In short, my generation was a necessary change agent that called out for America to fully live up to its ideals. Yet for this, we are frequently pilloried. Perhaps our children are not as morally grounded as our parents were, but at least they are not Stepford children. Our lives may feel much more complex than our parents’, but they have the potential to be much richer and more expansive lives too. I still embrace most of these values. Respect for my planet has become integrated into all my life’s actions, from recycling, to avoiding dangerous fertilizers, to driving a hybrid, to having only one child. Because of the positive values of my generation, I am not head of the house. My wife and I are equal partners. I was as likely to give our daughter a meal or change her poopy diapers as my wife. Unlike my parent’s generation, our friends include openly gay and lesbian people. I am grateful to have them in my life, and shudder to think about how less rich our lives would be without them.
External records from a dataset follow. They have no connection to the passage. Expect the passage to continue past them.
/-- FaultRecords. -/
theorem test_hyp_FaultRecords : ((faulted 0).tile 0).faultq = ⟨0x0E, 0, 0, 0, false, 0, 0, 0, 0, 0, 0⟩ :: [] ∧
    ((faulted 0).launchOf 0).map Launch.part = some 0 ∧ (faulted 0).faultRoom 0 = true ∧ (faulted 1).faultRoom 0 = false ∧
    (one.part 0).recov = [] ∧ ((recovering none).part 0).recov = (0, 0, 0x2E) :: [] ∧ ((recovering none).part 0).state = 1 ∧
    ((recovering none).part 0).phase = 0 ∧ (recovering none).faultRoom 0 = true ∧ (recovering none).recurs = [] ∧
    ((recovering none).part 0).last = none ∧ isService 0 = false ∧ (recovering none).psd 0 84 4 ≠ 0 := by decide +kernel

/-- FaultRecords: a ring apart from the partition's descriptor. -/
theorem test_hyp_FaultRecords_ring :
    ({ faulted 0 with hbm := Memory.writeBytes [] 48 (leBytes 0x1000 8) } : State).psd 0 48 8 = 0x1000 ∧ isHost 0x1000 = false ∧
    (faulted 0).psdAt 0 + 128 ≤ 0x1000 := by decide +kernel

/-- FaultRecords, a recovery from a checkpoint. -/
theorem test_hyp_FaultRecords_restore :
    ((recovering (some (imageOf one.launches))).part 0).last = some (imageOf one.launches) ∧
    (∀ e ∈ (recovering (some (imageOf one.launches))).placedOn 0, Map.get? one.launches e.1 ≠ none) ∧
    (one.launches.map fun e => soriOf e.2.record.x e.2.record.y).sum ≤
      ((recovering (some (imageOf one.launches))).freeSori 0).length := by decide +kernel

/-- A window of kind 0 on tile 0's pool, and n pieces in its ingress buffer. -/
def windowed (n : Nat) : State :=
  { (here one fun x => { x with ingress := List.replicate n ⟨0x4000, [1], 0, false⟩ }) with windows := [(0, 0x8000000000000001)] }

/-- HostAccesses: an ingress buffer with room and a full one, no window, pieces to apply and one that waits, and HBM. -/
theorem test_hyp_HostAccesses : (windowed 31).hostWin 0 0x403F 1 = some ⟨0, 0, 0, 0x403F⟩ ∧ 1 ≤ 64 - 0x403F % 64 ∧
    (windowed 31).bootst.toNat % 256 ≠ 0x80 ∧ ({ one with bootst := 0x80 } : State).bootst.toNat % 256 = 0x80 ∧
    (windowed 31).hostWin 0 0xFFFFF 2 = none ∧ (∃ k e, (k, e) ∈ ((windowed 1).tile 0).strands ∧ e.status = .live) ∧
    ((here (windowed 1) fun x => { x with pieced := true }).tile 0).pieced = true ∧ ((windowed 1).tile 0).resv = [] ∧
    ({ one with windows := [(0, 0xC000000000000001), (1, 0x10000)] } : State).hostWin 0 0x40 64 = some ⟨2, 0, 0x10000, 0x40⟩ ∧
    isHole (((0x10000 : Word).toNat + 0x40) % 2 ^ 52) = false ∧ (0x7FFF8 : Nat) % 8 = 0 ∧
    (windowed 31).hostTile 0 ((0 : Word).toNat / 2 ^ 32 % 2 ^ 16 + 0x403F / 2 ^ 20) = .live 0 ∧
    0x4000 * (((windowed 31).tile 0).partword.toNat % 256) ≤ 0x403F % 2 ^ 20 ∧ ((windowed 31).tile 0).ingress.length < 32 ∧
    ((windowed 32).tile 0).ingress.length = 32 ∧ ((windowed 31).tile 0).poolBad = [] ∧ ((windowed 31).tile 0).poolWeak = [] ∧
    one.hostWin 0 0 1 = none ∧ ((windowed 1).tile 0).ingress = ⟨0x4000, [1], 0, false⟩ :: [] ∧ ((windowed 1).tile 0).stopped = false ∧
    ((windowed 1).tile 0).pieced = false ∧ ((windowed 1).tile 0).hwin = false ∧ (trained one).chanCtl 0 = 1 ∧
    (trained one).hbmBad = [] ∧ (trained one).hbmWeak = [] ∧ (trained one).l2Bad = [] ∧ (trained one).l2Weak = [] ∧ 64 ≤ 64 - 0 % 64 := by
  refine ⟨?_, ?_, ?_, ?_, ?_, ⟨0, (windowed 1).strand 0 0, ?_, ?_⟩, ?_⟩ <;> decide +kernel

/-- Partition 0 in a STATE. -/
def gang (state : Nat) (busy : Bool) (im : Option Image) (n : Nat) : State :=
  { one with parts := [(0, { Part.reset with state := state, busy := busy, image := im, sori := List.range n })] }

/-- GangCommands: busy, each STATE, an image with and without room, a stopped strand and none. -/
theorem test_hyp_GangCommands : ((gang 1 true none 1).part 0).busy = true ∧ ((gang 1 false none 1).part 0).busy = false ∧
    ((gang 1 false none 1).part 0).state = 1 ∧ ((gang 0 false none 1).part 0).state ≠ 1 ∧ ((gang 0 false none 1).part 0).state ≠ 2 ∧
    ((gang 2 false (some (imageOf one.launches)) 1).part 0).image = some (imageOf one.launches) ∧
    (∀ e ∈ one.launches, ((gang 2 false none 1).rebind (imageOf one.launches) e.1 e.2).isSome = true) ∧
    ((gang 2 false (some (imageOf one.launches)) 1).freeSori 0).length < (one.launches.map fun e => soriOf e.2.record.x e.2.record.y).sum ∧
    (one.launches.map fun e => soriOf e.2.record.x e.2.record.y).sum ≤ ((gang 2 false (some (imageOf one.launches)) 2).freeSori 0).length ∧
    (∀ u ∈ (gang 1 false none 1).partTiles 0,
      ¬ (((gang 1 false none 1).tile u).ltile = 0 ∧ 0 < 16 ∧ ((gang 1 false none 1).strand u 0).status = .stopped)) ∧
    (((me (gang 1 false none 1) fun st => { st with status := .stopped }).partTiles 0).find? fun t =>
      ((me (gang 1 false none 1) fun st => { st with status := .stopped }).tile t).ltile == 0 && decide (0 < 16) &&
        ((me (gang 1 false none 1) fun st => { st with status := .stopped }).strand t 0).status == .stopped) = some 0 := by
  decide +kernel

/-- Partition 0 in a phase of a switch or checkpoint, its time agreed as 5. -/
def phased (ph : Nat) (ck : Bool) (time : Nat) (f : Tile → Tile) : State :=
  { (here one f) with time := time, hbm := [(84, 1)], parts := [(0, { Part.whole with state := 1, phase := ph, ckpt := ck, ts := 5, nextCk := some 5 })] }

/-- GangSequence: each phase before and at its time. -/
theorem test_hyp_GangSequence : ((phased 0 false 5 id).part 0).nextCk = some 5 ∧ (phased 0 false 5 id).psd 0 84 4 ≠ 0 ∧
    (phased 0 false 4 id).time < 5 ∧ ((phased 1 false 5 id).launchOf 0).map Launch.part = some 0 ∧ ((phased 1 false 5 id).part 0).phase = 1 ∧
    ((phased 1 false 5 id).part 0).ts ≤ (phased 1 false 5 id).time ∧ ((phased 1 false 5 id).tile 0).stopped = false ∧
    (phased 2 false 5 fun x => { x with stopped := true }).unsettled 0 = false ∧
    (∀ t ∈ (phased 2 false 5 fun x => { x with stopped := true }).partTiles 0,
      ((phased 2 false 5 fun x => { x with stopped := true }).tile t).stopped = true) ∧
    (flying (phased 2 false 5 id) 1 (.pool (.store 4 6) 0x4000 false)).unsettled 0 = true ∧
    (phased 3 false 5 id).inbound 0 = [] ∧ ((phased 3 false 5 id).tile 0).halted = false ∧ (phased 4 true 5 id).balanced 0 = true ∧
    (phased 4 false 5 fun x => { x with sent := 1 }).balanced 0 = false ∧ ((phased 6 false 5 id).part 0).ts ≤ (phased 6 false 5 id).time := by
  decide +kernel

/-- GangSequence: packets that fall into the ring, and a full ring. -/
theorem test_hyp_GangSequence_spill : (flying (phased 3 false 5 id) 0 (.msg note)).packet 7 = some (packet 0 (.msg note)) ∧
    ((flying (phased 3 false 5 id) 0 (.msg note)).launchOf 0).map Launch.part = some 0 ∧
    (flying (phased 3 false 5 id) 0 (.msg note)).spillRoom 0 = true ∧
    ({ (phased 3 false 5 id) with parts := [(0, { Part.whole with state := 1, phase := 3, sptail := 1 })] } : State).spillRoom 0 = false ∧
    (flying (phased 4 false 5 id) 0 (.sem 254 3 false)).packet 7 = some (packet 0 (.sem 254 3 false)) := by decide +kernel

/-- PowerAndReliability: refills, controllers, the power states, and what a scrub finds. -/
theorem test_hyp_PowerAndReliability : (one.launchOf 0).map Launch.phase = some 2 ∧ (one.tile 0).cycle < (one.tile 0).refillAt ∧
    ((here one fun x => { x with cycle := 256 }).tile 0).refillAt ≤ ((here one fun x => { x with cycle := 256 }).tile 0).cycle ∧
    (Map.find Stipe.reset one.stipes 1199).next ≤ ({ one with time := 1000 } : State).time ∧
    one.time < (Map.find Stipe.reset one.stipes 1199).next ∧
    ({ one with time := 10000 } : State).time ≥ Map.find 10000 one.dieNext 0 ∧ one.time < Map.find 10000 one.dieNext 0 ∧
    State.reset.idle = true ∧ (gang 1 false none 1).idle = false ∧
    ({ State.reset with pwrst := 2, ltol := 2000, time := 8000000 } : State).idle = true ∧ latencyOf 3 ≤ (2000 : Word).toNat * 1000 ∧
    0 + 4 * latencyOf 3 ≤ 8000000 ∧ ({ State.reset with tempNext := 1 } : State).time < 1 ∧ one.tempNext ≤ one.time ∧
    Map.find 0 one.scrub 0 ≠ 0 ∧ Map.find 0 one.scrub 1 ≠ 0 ∧ Map.find 0 one.scrub 2 ≠ 0 ∧ (trained one).chanCtl 0 = 1 ∧ isHost 0 = false := by decide +kernel

/-- Channel 31 of stack 15 with CHCTL as given, a test running or not. -/
def channelled (ctl : BitVec 2) (busy : Bool) (time : Nat) (tr : Option (BitVec 2)) : State :=
  { one with time := time, hbmCh := [(511, { HbmCh.reset with ctl := ctl, busy := busy, trainTo := tr })] }

/-- HbmChannels: every case, and the last tick and the first past a test's limit. -/
theorem test_hyp_HbmChannels : (1 : Word).getLsbD 1 = false ∧ (2 : Word).getLsbD 1 = true ∧
    ((channelled 1 false 0 none).channel 15 31).ctl.getLsbD 1 = false ∧ ((channelled 2 false 0 none).channel 15 31).ctl.getLsbD 1 = true ∧
    ((channelled 2 false 0 none).channel 15 31).busy = false ∧ ((channelled 1 false 0 none).channel 15 31).trainTo = none ∧
    ((channelled 1 false 0 (some 2)).channel 15 31).trainTo = some 2 ∧ ((channelled 2 true 0 none).channel 15 31).busy = true ∧
    (channelled 2 true 9999 none).time < ((channelled 2 true 9999 none).channel 15 31).started + 10000 ∧
    ((channelled 2 true 10000 none).channel 15 31).started + 10000 ≤ (channelled 2 true 10000 none).time := by decide +kernel

/-- StartUp: every stage, an image that is refused, and the last tick of Retry Status. -/
theorem test_hyp_StartUp : State.reset.bootst.toNat % 256 = 0 ∧ ({ State.reset with bootst := 4 } : State).bootst.toNat % 256 = 4 ∧
    ({ State.reset with bootst := 0x80 } : State).bootst.toNat % 256 = 0x80 ∧ ({ one with bootst := 1 } : State).bootst.toNat % 256 = 1 ∧
    imageAccepted State.reset.flash State.reset.rollback = false ∧
    ({ State.reset with bootst := 2 } : State).bootst.toNat % 256 = 2 ∧ ({ State.reset with bootst := 3 } : State).bootst.toNat % 256 = 3 ∧
    ({ State.reset with time := 999999999 } : State).time < 1000000000 := by decide +kernel

/-- EncodeDecode: a well-formed instruction of each way of writing one down. -/
theorem test_hyp_EncodeDecode : (Instr.tParcel 511 7 7).wf = true ∧ encode (.tParcel 511 7 7) = some (.parcels [0x7FFF]) ∧
    (Instr.vecRel 3).wf = true ∧ encode (.vecRel 3) = some (.move 0x275 3 false 0) ∧ (Instr.mxFence 16383).wf = true ∧
    encode (.mxFence 16383) = some (.command 9 16383) ∧ (decodeWord emptyWord).slots.length = 8 := by decide +kernel

theorem test_hyp_EncodeDecode_parcels : decodeParcels [0x7FFF, 1] = .ok (.tParcel 511 7 7) := rfl

/-- TriggerFires: a trigger. -/
theorem test_hyp_TriggerFires : decodeTrigger 0x099 3 false 0 = some (.aluShl .alu1 3) := rfl

/-- StepRunsDecoded: a parcel, a repetition, an annulled issue; and no turn. -/
theorem test_hyp_StepRunsDecoded : atWord.turn = some (0, 0) ∧ canAttempt (atWord.strand 0 0) = true ∧ (atWord.strand 0 0).delay = none ∧
    (atWord.strand 0 0).rep = 0 ∧ canAttempt (atRepetition.strand 0 0) = true ∧ (atRepetition.strand 0 0).rep ≠ 0 ∧
    canAttempt ((annulled [0x0040] 1).strand 0 0) = true ∧ ((annulled [0x0040] 1).strand 0 0).delay = some ⟨1, true, true, 0x50⟩ ∧
    (annulled [0x0040] 1).turn = some (0, 0) ∧ between.turn = none := by decide +kernel

theorem test_hyp_StepRunsDecoded_parcel : decodeParcels (atWord.parcels 0 (atWord.strand 0 0).pc.toNat 17) = .ok (.tParcel 0 1 0) := rfl

/-- R384: a word's correctable error at the third scrub on end retires the stipe, by a recovery of its partition (R381). -/
theorem test_scrub_third : after (exec (.scrubVisit (.pool 0 8)) { (here one fun x => { x with poolWeak := [8] }) with
      weakRun := [(.pool 0 8, 2)] })
    (fun t => (t.part 0).recov == [(0, 16, 0x32)] && t.here.poolWeak.isEmpty && t.weakRun.isEmpty) = true := by decide +kernel

/-- R379, R380: a read of a word with an uncorrectable error in a dirty line of the die L2 is a fault of level 2. -/
theorem test_l2_error : (({ one with l2Bad := [72] } : State).hbmFault 64 64, ({ one with l2Bad := [72] } : State).errLevel 64 64) =
    (true, 2) ∧ (({ one with l2Bad := [72] } : State).paWrite 72 (leBytes 5 8)).l2Bad = [] := by decide +kernel

/-- MemoryStaysCanonical: a state with a memory that lists something, whose step answers. -/
theorem test_hyp_MemoryStaysCanonical : (atWord.hbm.wf && atWord.hostMem.wf && atWord.far.wf) = true ∧
    atWord.tiles.all (fun e => e.2.pool.wf && e.2.opmem.wf && e.2.scale.wf) = true ∧ runs (step atWord) = true := by decide +kernel

/-! ## Hypotheses of the obligations, their further clauses -/

/-- ReplayAndDelivery: what a check may fail on is the word, a running copy, or a running command; the first failures and the
fourth. -/
def waitingFor (f : Tile → Tile) : State := here (me one fun st => { st with block := some (.tload 1) }) f
def copyFailing (n : Nat) : State := waitingFor fun x => { x with copies := [(31, { copyEnt 2 0 false false with fails := n })] }
def mxFailing (n : Nat) : State := waitingFor fun x => { x with mxq := [{ command 5 0 1 0 0 [] with fails := n }] }

/-- A strand whose word has failed n times, with the kernel's word before it. -/
def failedWord (n : Nat) : State := here (me bound fun st => { st with attempts := n }) id

theorem test_hyp_ReplayAndDelivery_checked :
    checkedOf (copyFailing 2) 0 0 = [.copy 31 { copyEnt 2 0 false false with fails := 2 }] ∧
    checkedOf (copyFailing 3) 0 0 = [.copy 31 { copyEnt 2 0 false false with fails := 3 }] ∧
    checkedOf (mxFailing 2) 0 0 = [.mx { command 5 0 1 0 0 [] with fails := 2 }] ∧
    checkedOf (mxFailing 3) 0 0 = [.mx { command 5 0 1 0 0 [] with fails := 3 }] ∧
    checkedOf atWord 0 0 = [.word] ∧ (atWord.strand 0 0).attempts < 3 := by decide +kernel

/-- The same word at its fourth attempt, in a kernel that binds 0x32. -/
def fourth : State := me { atWord with objects := [{ probeObject [0x0008] with handlers := [(0x32, 0x500)] }] } fun st =>
  { st with attempts := 3 }

theorem test_hyp_ReplayAndDelivery_fourth : checkedOf fourth 0 0 = [.word] ∧ 3 ≤ (fourth.strand 0 0).attempts ∧
    (fourth.strand 0 0).tl = false ∧ fourth.vector 0 0x32 = some 0x500 := by decide +kernel

/-- TrapStopsAndReturns: entry can be made; and a return with an operation to re-fire, NORF clear. -/
theorem test_hyp_TrapStops_ready : entryReady unbound 0 0 = true ∧ entryReady twiceTrapped 0 0 = true ∧
    (me (returning 0 false) fun st => { st with latched := [⟨⟨0x16A, 4, false, 0⟩, 0x0E, 4, false⟩] }).me.norf = false ∧
    (me (returning 0 false) fun st => { st with latched := [⟨⟨0x16A, 4, false, 0⟩, 0x0E, 4, false⟩] }).me.latched ≠ [] ∧
    (returning 0 false).me.latched = [] := by decide +kernel

/-- Words: the kept copy of a repetition. -/
theorem test_hyp_Words_kept : atRepetition.me.rword = some ⟨moveWord, true, 0, false, false⟩ ∧
    movesOnly (decodeWord moveWord) := by unfold movesOnly; decide +kernel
For us, living the American dream is not about a owning a mini-Monticello in the suburbs with a couple SUVs in the driveway. It is about taking delight in the rich diversity of people and cultures around us while being open to new ideas and exploring new paths of thought and action. I understand and am grateful to my parent’s generation for ensuring that we did not grow up in a tyranny. However, in some ways their sacrifice would have been in vain if their children had not leveraged their hard work so that America could more closely model its stated values. My generation’s accomplishment, as Steinhorn alludes, was to make a giant step toward fully enabling this dream. It was not a perfect realization. I am hopeful though that Generations X and Y will note that while our work is not yet fully accomplished, they will exercise their energy to keep moving humanity forward.